-- ==== Sys2Proof/Machine/Halyard.lean ====
section
/-! DEFINITION. Expert routing with Halyard (07): batches, selection, the counting exchanges, assignment, dispatch and
return of rows, cancellation, the slow tier, the predictor, the books and the counters. -/

namespace Sys2Proof.Machine

open Sys2Proof

/-! The batch record (Table 7-1) and the expert map (Table 7-3). -/

/-- Little-endian field of the batch record. -/
def Batch.fld (b : Batch) (o n : Nat) : Nat := fieldAt b.record o n
/-- LAYER. -/
def Batch.layer (b : Batch) : Nat := b.fld 3 1
/-- K. -/
def Batch.k (b : Batch) : Nat := b.fld 4 1
/-- GATE. -/
def Batch.gate (b : Batch) : Nat := b.fld 5 1 % 4
/-- SFMT: BF16 scores. -/
def Batch.bf16 (b : Batch) : Bool := bitAt (b.fld 5 1) 2
/-- RENORM. -/
def Batch.renorm (b : Batch) : Bool := bitAt (b.fld 5 1) 3
/-- BIASEN. -/
def Batch.biasen (b : Batch) : Bool := bitAt (b.fld 5 1) 4
/-- REPLAY. -/
def Batch.replay (b : Batch) : Bool := bitAt (b.fld 5 1) 5
/-- GROUP. -/
def Batch.group (b : Batch) : Nat := b.fld 6 1
/-- TMASK. -/
def Batch.tmask (b : Batch) : Nat := b.fld 7 1
/-- N. -/
def Batch.n (b : Batch) : Nat := b.fld 8 4
/-- E. -/
def Batch.e (b : Batch) : Nat := b.fld 12 2
/-- CAP. -/
def Batch.cap (b : Batch) : Nat := b.fld 16 4
/-- POOL. -/
def Batch.pool (b : Batch) : Nat := b.fld 20 4
/-- ROWBYTES. -/
def Batch.rowBytes (b : Batch) : Nat := b.fld 24 4
/-- ROWSTRIDE. -/
def Batch.stride (b : Batch) : Nat := b.fld 28 4
/-- An address field. -/
def Batch.addr (b : Batch) (o : Nat) : Nat := b.fld o 8
/-- EVSPAR as a logical spar number. -/
def Batch.evSpar (b : Batch) : Nat := b.fld 184 2 % 1024
/-- EVEP. -/
def Batch.evEp (b : Batch) : Nat := b.fld 186 1
/-- Bytes of a score. -/
def Batch.scoreBytes (b : Batch) : Nat := if b.bf16 then 2 else 4

/-- An expert map entry (Table 7-3). -/
def emapEntry (m : Bytes) (e : Nat) : EmapEnt :=
  let o := 32 * e
  let fl := fieldAt m (o + 4) 1
  { lid := fieldAt m o 2, loc := fieldAt m (o + 2) 2, cold := bitAt fl 0, masked := bitAt fl 1, tsrc := fieldAt m (o + 5) 1,
    tlid := fieldAt m (o + 6) 2, tbytes := fieldAt m (o + 8) 4, taddr := fieldAt m (o + 16) 8, land := fieldAt m (o + 24) 8 }

/-- Entry of expert `e`. -/
def Batch.ent (b : Batch) (e : Nat) : EmapEnt := b.emap.getD e {}

/-- Unmasked experts, ascending (R214). -/
def Batch.unmasked (b : Batch) : List Nat := (List.range b.emap.length).filter fun e => !(b.ent e).masked

/-- Experts held by the device `lid`, ascending (R224). -/
def Batch.heldBy (b : Batch) (lid : Nat) : List Nat := b.unmasked.filter fun e => (b.ent e).lid = lid

/-- L: the largest LOCAL of a local expert, plus 1 (R224). -/
def Batch.locals (b : Batch) (own : Nat) : Nat := ((b.heldBy own).map fun e => (b.ent e).loc + 1).foldl max 0

/-- The local expert with number `j`. -/
def Batch.localExpert (b : Batch) (own j : Nat) : Option Nat := (b.heldBy own).find? fun e => (b.ent e).loc = j

/-- The dispatch group (R206). -/
def State.dispatchGroup (s : State) (q g : Nat) : List Nat := groupIds (s.blobGet q (0x5010 + g % 16) 0)

/-- Group of a batch. -/
def State.batchGroup (s : State) (q : Nat) (b : Batch) : List Nat := s.dispatchGroup q b.group

/-- Extent of `n` rows of a region. -/
def Batch.rowsExtent (b : Batch) (n : Nat) : Nat := if n = 0 then 0 else (n - 1) * b.stride + b.rowBytes

/-- Every region of the record: address and extent (R212). -/
def Batch.regions (b : Batch) (own : Nat) : List (Nat × Nat) :=
  let l := b.locals own
  let rx := b.rowsExtent (l * b.cap)
  let po := b.rowsExtent b.pool
  [(b.addr 32, b.n * b.e * b.scoreBytes), (b.addr 40, 4 * b.e), (b.addr 48, 32 * b.e), (b.addr 56, b.rowsExtent b.n),
   (b.addr 64, rx), (b.addr 72, po), (b.addr 80, rx), (b.addr 88, po), (b.addr 96, b.rowsExtent (b.n * b.k)),
   (b.addr 104, 4 * b.n * b.k), (b.addr 112, 4 * b.n * b.k), (b.addr 120, 2 * b.n), (b.addr 128, 8 * b.n * b.k),
   (b.addr 136, 16 * l), (b.addr 144, 4 * b.pool), (b.addr 152, 128), (b.addr 160, 8 * l), (b.addr 176, 8 * (l * b.cap + b.pool))] ++
  (if b.addr 168 = 0 then [] else [(b.addr 168, 32 * l)])

/-- The record's fixed fields are within their ranges (Table 7-1). -/
def State.recordFieldsOk (s : State) (q : Nat) (b : Batch) : Bool :=
  decide (1 ≤ b.k ∧ b.k ≤ 16) && decide (b.gate ≤ 2) && decide (b.group ≤ 15) && b.tmask != 0 &&
  (maskBits b.tmask 8).all (fun t => (s.towersOf q).contains t) && decide (1 ≤ b.n ∧ b.n ≤ 65536) &&
  decide (1 ≤ b.e ∧ b.e ≤ 8192) && decide (1 ≤ b.cap ∧ b.cap ≤ 65535) && decide (b.pool ≤ 1048575) &&
  decide (b.rowBytes % 64 = 0 ∧ 64 ≤ b.rowBytes ∧ b.rowBytes ≤ 16320) &&
  decide (b.stride % 64 = 0 ∧ b.rowBytes ≤ b.stride) && s.sparPart b.evSpar = q && decide (b.evEp ≤ 31) &&
  b.addr 48 % 64 = 0 && s.rangeInMap q (b.addr 48) (32 * b.e)

/-- Every region is aligned and lies in the partition's map (R212). -/
def State.regionsOk (s : State) (q : Nat) (b : Batch) : Bool :=
  (b.regions s.ownLid).all fun r => r.1 % 64 = 0 && s.inMap q r.1 && s.rangeInMap q r.1 r.2

/-- The expert map breaks a rule of R224. -/
def State.emapBad (s : State) (q : Nat) (b : Batch) : Bool :=
  let g := s.batchGroup q b
  let places := b.unmasked.map fun e => ((b.ent e).lid, (b.ent e).loc)
  b.unmasked.any (fun e => !g.contains (b.ent e).lid) || decide (¬ places.Nodup) ||
  b.emap.any fun x => decide (1024 ≤ x.loc) || x.cold && (x.tbytes = 0 || x.tbytes % 64 != 0)

/-! Batches of a partition. -/

/-- The open batch of a pair (R207). -/
def State.batchOf (s : State) (q tag gen : Nat) : Option Batch :=
  (s.part q).batches.find? fun b => b.tag = tag && b.gen = gen && b.phase != .opening

/-- The batch whose OPENs are arriving. -/
def State.openingOf (s : State) (q tag gen : Nat) : Option Batch :=
  (s.part q).batches.find? fun b => b.tag = tag && b.gen = gen && b.phase = .opening

/-- A batch taken out of its partition's list. -/
def State.dropBatch (s : State) (q : Nat) (b : Batch) : State :=
  s.modPart q fun p => { p with batches := p.batches.filter fun c =>
    !(c.tag = b.tag && c.gen = b.gen && ((c.phase = .opening) == (b.phase = .opening))) }

/-- A batch ends: what it still asked for at the dome ports will not be made. -/
def State.endBatch (s : State) (q : Nat) (b : Batch) : State := (s.dropBatch q b).dropAsks (engineUnit 0) q

/-- An open batch replaced. -/
def State.putBatch (s : State) (q : Nat) (b : Batch) : State :=
  s.modPart q fun p => { p with batches := p.batches.map fun c =>
    if c.tag = b.tag && c.gen = b.gen && c.phase != .opening then b else c }

/-- Open batches of a partition. -/
def State.openBatches (s : State) (q : Nat) : Nat := (s.part q).batches.countP fun b => b.phase != .opening

/-- A routing counter of a layer slot grows by `n` (Table 7-8). -/
def State.routeAdd (s : State) (q slot sub n : Nat) : State := if n = 0 then s else s.odAdd q (0x5100 + slot) sub n

/-- Stale rows: slot 0 (R243). -/
def State.staleRows (s : State) (q n : Nat) : State := s.routeAdd q 0 0xA n

/-- An event of a batch (Table 7-2). -/
def State.batchEvent (s : State) (q : Nat) (b : Batch) (code status j : Nat) : State :=
  s.event q b.evSpar b.evEp (leBytes 1 code ++ leBytes 1 status ++ leBytes 2 b.tag ++ leBytes 1 b.gen ++ leBytes 3 0 ++ leBytes 4 j)

/-- Token range of the `i`-th tower of TMASK (R209). -/
def Batch.tokens (b : Batch) (i : Nat) : List Nat :=
  let m := (maskBits b.tmask 8).length
  let c := ceilDiv b.n m
  let lo := min b.n (i * c)
  let hi := if i + 1 = m then b.n else min b.n ((i + 1) * c)
  (List.range (hi - lo)).map (lo + ·)

/-! Command records (R208). -/

/-- The oldest command record of a tower's Halyard unit. -/
def State.halHead (s : State) (t : Nat) : Option Bytes :=
  let b := mapGet [] s.halCmd t
  if b.length < 64 then none else some (b.take 64)

/-- It is taken. -/
def State.halPop (s : State) (t : Nat) : State :=
  { s with halCmd := mapSet [] s.halCmd t ((mapGet [] s.halCmd t).drop 64) }

/-- A command of code `code` at the head of unit `t`'s stream is carried out; one of an undefined code is discarded and
counted (R208, R243). -/
def halRow (t code : Nat) (f : Nat → Bytes → State → State) (s : State) : Res := spireEvent 3 s fun s =>
  if s.towerOut 9 t then s else
  match s.halHead t with
  | none => s
  | some r =>
    let c := fieldAt r 0 1
    let q := s.towerPart t
    if c = code then f q r s
    else if c = 0 ∨ 5 < c then (s.halPop t).staleRows q 1
    else s

/-- A command about an open batch (R208): discarded and counted as a stale row when its pair names none. -/
def halOnBatch (t q : Nat) (r : Bytes) (s : State) (f : Batch → State → State) : State :=
  match s.batchOf q (fieldAt r 2 2) (fieldAt r 4 1) with
  | none => (s.halPop t).staleRows q 1
  | some b => f b s

/-! Packets (Table 7-4). -/

/-- Header of a Halyard packet. -/
def halHeader (s : State) (q : Nat) (b : Batch) (kind final rows rowBytes : Nat) : Bytes :=
  padTo 32 (leBytes 1 kind ++ leBytes 1 b.gen ++ leBytes 2 b.tag ++ leBytes 2 final ++ leBytes 2 s.ownLid ++
    leBytes 1 b.group ++ leBytes 1 q ++ leBytes 2 rows ++ leBytes 4 rowBytes)

/-- Where a packet for `final` is sent: to it, or to its rack's gateway (R227). -/
def State.rowTarget (s : State) (final : Nat) : Nat :=
  if final / 256 = s.ownLid / 256 then final
  else final / 256 * 256 + fieldAt (s.blobGet 0 0x5020 0) (final / 256) 1

/-- Rows for one device, as many in each packet as fit (R226). -/
def State.sendRows (s : State) (q : Nat) (b : Batch) (kind final : Nat) (rows : List (Nat × Bytes)) : State :=
  (chunks ((16368 - 32) / (16 + b.rowBytes)) rows.length rows).foldl (fun t c =>
    t.sendFlow 1 q 0x10 (s.rowTarget final) q
      (halHeader s q b kind final c.length b.rowBytes ++ c.flatMap fun r => padTo 16 (leBytes 8 r.1) ++ r.2)) s

/-- Key of a received entry of an exchange (R220). -/
def exKey (exch round i : Nat) : Nat := (exch * 256 + round) * 16384 + i

/-- One counting frame sent (Table 7-11). -/
def State.sendCount (s : State) (q : Nat) (b : Batch) (final exch round first count : Nat) (entries : Bytes) : State :=
  s.sendFlow 1 q 0x11 final q (halHeader s q b 3 final 0 0 ++
    padTo 16 (leBytes 1 exch ++ leBytes 1 round ++ leBytes 2 0 ++ leBytes 4 first ++ leBytes 4 count) ++ entries)

/-- A scan vector sent in frames of at most 16,320 entry bytes (Table 7-11). -/
def State.sendVector (s : State) (q : Nat) (b : Batch) (final exch round : Nat) (v : List Nat) : State :=
  let w := if exch = 1 then 4 else 8
  let m := 16320 / w
  ((chunks m v.length v).zipIdx).foldl (fun t c =>
    t.sendCount q b final exch round (c.2 * m) c.1.length (c.1.flatMap (leBytes w))) s

/-- A cancel frame (R220). -/
def State.sendCancel (s : State) (q : Nat) (b : Batch) (final : Nat) : State :=
  s.sendFlow 1 q 0x11 final q (halHeader s q b 4 final 0 0)

/-! The slow tier (7.7, 12 R367-R369). -/

/-- More lines of fetch `i` from host memory are asked for, within 2,048 outstanding (R367): each RdCurr counts and waits for
the egress arbiter as requester 3 (Table 10-6, 12 Table 12-11 :08). -/
def fetchAsk : Nat → State → Nat → State
  | 0, s, _ => s
  | n + 1, s, i =>
    match s.fetches[i]? with
    | none => s
    | some f =>
      if s.memOk ∧ f.src = 0 ∧ f.started ∧ ¬ f.failed ∧ f.asked * 64 < f.left ∧ s.rdCurr < 2048 then
        let s1 : State := { s with rdCurr := s.rdCurr + 1, fetches := s.fetches.set i { f with asked := f.asked + 1 } }
        fetchAsk n ((s1.odAdd 0 0x1800 8 1).toHost 3 { kind := 6, addr := f.addr + 64 * f.asked }) i
      else s

/-- Every fetch from host memory, oldest first, asks for what it may (R367). -/
def State.fetchPump (s : State) : State := (List.range s.fetches.length).foldl (fetchAsk 2048) s

/-- Bytes of one remote read of a fetch, as much as a `tx.fq` may ask for (R347; log 56). -/
def tierPiece : Nat := 16320

/-- The reads of `n` bytes of the tier device from `a` on, landing from `l` on, are sent, each under a tag of its own (R236,
R348); `k` reads at most. Answers the reads. -/
def sendTierReads : Nat → State → (q lid a l n : Nat) → State × List (Nat × Nat × Nat)
  | 0, s, _, _, _, _, _ => (s, [])
  | k + 1, s, q, lid, a, l, n =>
    if n = 0 then (s, [])
    else
      let m := min n tierPiece
      let tag := s.fqNext % 65536
      let s1 := ({ s with fqNext := s.fqNext + 1 } : State).sendFlow 1 q 0x21 lid q
        (padTo 16 (leBytes 8 a ++ leBytes 2 m ++ leBytes 2 tag))
      let r := sendTierReads k s1 q lid (a + m) (l + m) (n - m)
      (r.1, (tag, l, m) :: r.2)
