-- ==== Sys2Proof/Machine/Merec.lean ====
section
/-! DEFINITION. The Merec protocol (13.3): requests and answers as bytes (R390), the checks in their order (R391), the six
operations (Table 13-7), write sessions (R396), deferred answers (R393), and the transports' answers (R399). -/

namespace Sys2Proof.Machine

open Sys2Proof

/-! Requests and answers as bytes (Tables 13-5, 13-6). -/

/-- The operations of Table 13-7. -/
inductive MOp where
  | read
  | write
  | readSeg
  | writeSeg
  | readRec
  | describe
deriving DecidableEq, Repr

/-- OP (Table 13-7). -/
def MOp.code : MOp → Nat
  | .read => 1 | .write => 2 | .readSeg => 3 | .writeSeg => 4 | .readRec => 5 | .describe => 6

/-- The operation with code `n`. -/
def MOp.ofCode (n : Nat) : Option MOp :=
  match n with
  | 1 => some .read | 2 => some .write | 3 => some .readSeg | 4 => some .writeSeg | 5 => some .readRec | 6 => some .describe
  | _ => none

/-- The operation carries DATA in its request. -/
def MOp.carries : MOp → Bool
  | .write => true
  | .writeSeg => true
  | .read => false
  | .readSeg => false
  | .readRec => false
  | .describe => false

/-- The operation works on a part of a BLOB, so OFFSET may be nonzero. -/
def MOp.segment : MOp → Bool
  | .readSeg => true
  | .writeSeg => true
  | .read => false
  | .write => false
  | .readRec => false
  | .describe => false

/-- The operation and its fields; none where the header is short, or OP or FLAGS is outside Table 13-5. -/
def parseMerec (b : Bytes) : Option (MOp × Merec) :=
  let flags := fieldAt b 1 1
  if b.length < 16 ∨ 1 < flags then none
  else (MOp.ofCode (fieldAt b 0 1)).map fun op =>
    (op, { last := flags = 1, token := fieldAt b 2 2, index := fieldAt b 4 2, sub := fieldAt b 6 1, qsel := fieldAt b 7 1,
           offset := fieldAt b 8 4, length := fieldAt b 12 4, data := b.drop 16 })

/-- The bytes of a request (Table 13-5). -/
def merecBytes (op : MOp) (m : Merec) : Bytes :=
  leBytes 1 op.code ++ leBytes 1 (if m.last then 1 else 0) ++ leBytes 2 m.token ++ leBytes 2 m.index ++ leBytes 1 m.sub ++
  leBytes 1 m.qsel ++ leBytes 4 m.offset ++ leBytes 4 m.length ++ m.data

/-- An answer (Table 13-6). -/
structure Ans where
  /-- STATUS -/
  status : Nat
  /-- QSEL as resolved -/
  qsel : Nat
  /-- GEN -/
  gen : Nat := 0
  /-- TOTAL -/
  total : Nat := 0
  /-- DATA -/
  data : Bytes := []
deriving DecidableEq, Repr

/-- The answer's bytes (Table 13-6). -/
def ansBytes (op : Nat) (m : Merec) (a : Ans) : Bytes :=
  leBytes 1 (op % 128 + 128) ++ leBytes 1 a.status ++ leBytes 2 m.token ++ leBytes 2 m.index ++ leBytes 1 m.sub ++
  leBytes 1 a.qsel ++ leBytes 4 m.offset ++ leBytes 4 a.data.length ++ leBytes 4 a.gen ++ leBytes 4 a.total ++ a.data

/-- The answer to bytes that are no request: status 0x05, the header fields echoed as far as the bytes go. -/
def malformedBytes (b : Bytes) : Bytes :=
  ansBytes (fieldAt b 0 1) { token := fieldAt b 2 2, index := fieldAt b 4 2, sub := fieldAt b 6 1, offset := fieldAt b 8 4 }
    { status := stMalformed, qsel := unresolvedQsel (fieldAt b 4 2) (fieldAt b 6 1) (fieldAt b 7 1) }

/-! The checks (R391). -/

/-- Status 0x05: reserved bits, OFFSET or LAST outside the segment operations, or a length outside the transport's limits, the
request's own among them (R399). -/
def malformed (op : MOp) (rq : Requester) (m : Merec) : Bool :=
  m.qsel % 128 / 4 != 0 || (m.last && op != .writeSeg) || (!op.segment && m.offset != 0) ||
  (op.carries && m.data.length != m.length) || decide (largestSegment rq < m.length) || decide (largestSegment rq < m.data.length)

/-- Rights (0x04): a read of what nobody may read, a write of what the requester may not write (R386). -/
def State.denied (s : State) (op : MOp) (rq : Requester) (t : Target) (m : Merec) : Bool :=
  match op with
  | .read => !t.row.right.readable
  | .readSeg => !t.row.right.readable
  | .write => !s.mayWrite rq t m.index m.sub
  | .writeSeg => !s.mayWrite rq t m.index m.sub
  | .readRec => false
  | .describe => false

/-- Entries of a record as READ RECORD returns them (R398). -/
def State.recordBytes (s : State) (t : Target) (i : Nat) : Bytes :=
  (recordSubs i).flatMap fun k =>
    match odFind i k with
    | none => []
    | some r =>
      let x : Target := { t with row := r }
      let b := if r.right.readable then s.valueBytes x i k else List.replicate r.ty.size 0
      if r.ty = .blob then leBytes 4 b.length
      else if r.ty = .str then leBytes 1 b.length ++ b
      else b

/-- Status 0x06: LENGTH does not fit the type or size, or the operation does not fit the object (Tables 13-7, 13-8). -/
def State.mismatched (s : State) (op : MOp) (rq : Requester) (t : Target) (m : Merec) : Bool :=
  let n := s.totalOf t m.index m.sub
  match op with
  | .read =>
    if t.row.ty.isBytes then decide (largestSegment rq < n) || (m.length != 0 && decide (m.length < n))
    else m.length != 0 && m.length != n
  | .write => !sizeFits t.row m.index m.sub m.data.length
  | .readSeg => t.row.ty != .blob
  | .writeSeg => t.row.ty != .blob
  | .readRec => m.sub != 0 || (recordSubs m.index).isEmpty || decide (largestSegment rq < (s.recordBytes t m.index).length)
  | .describe => false

/-! Sessions (R396). -/

/-- The object key of a request. -/
def objKeyOf (m : Merec) : Nat := m.index * 256 + m.sub

/-- The requester's session on the object. -/
def State.sessionOf (s : State) (rq q obj : Nat) : Option Session := s.sessions.find? fun x => x.req = rq && x.q = q && x.obj = obj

════════════════

▶ Problem to solve: Report the number of lines in the listing where the string "filter" appears, and nothing besides.

▶ Task output: 3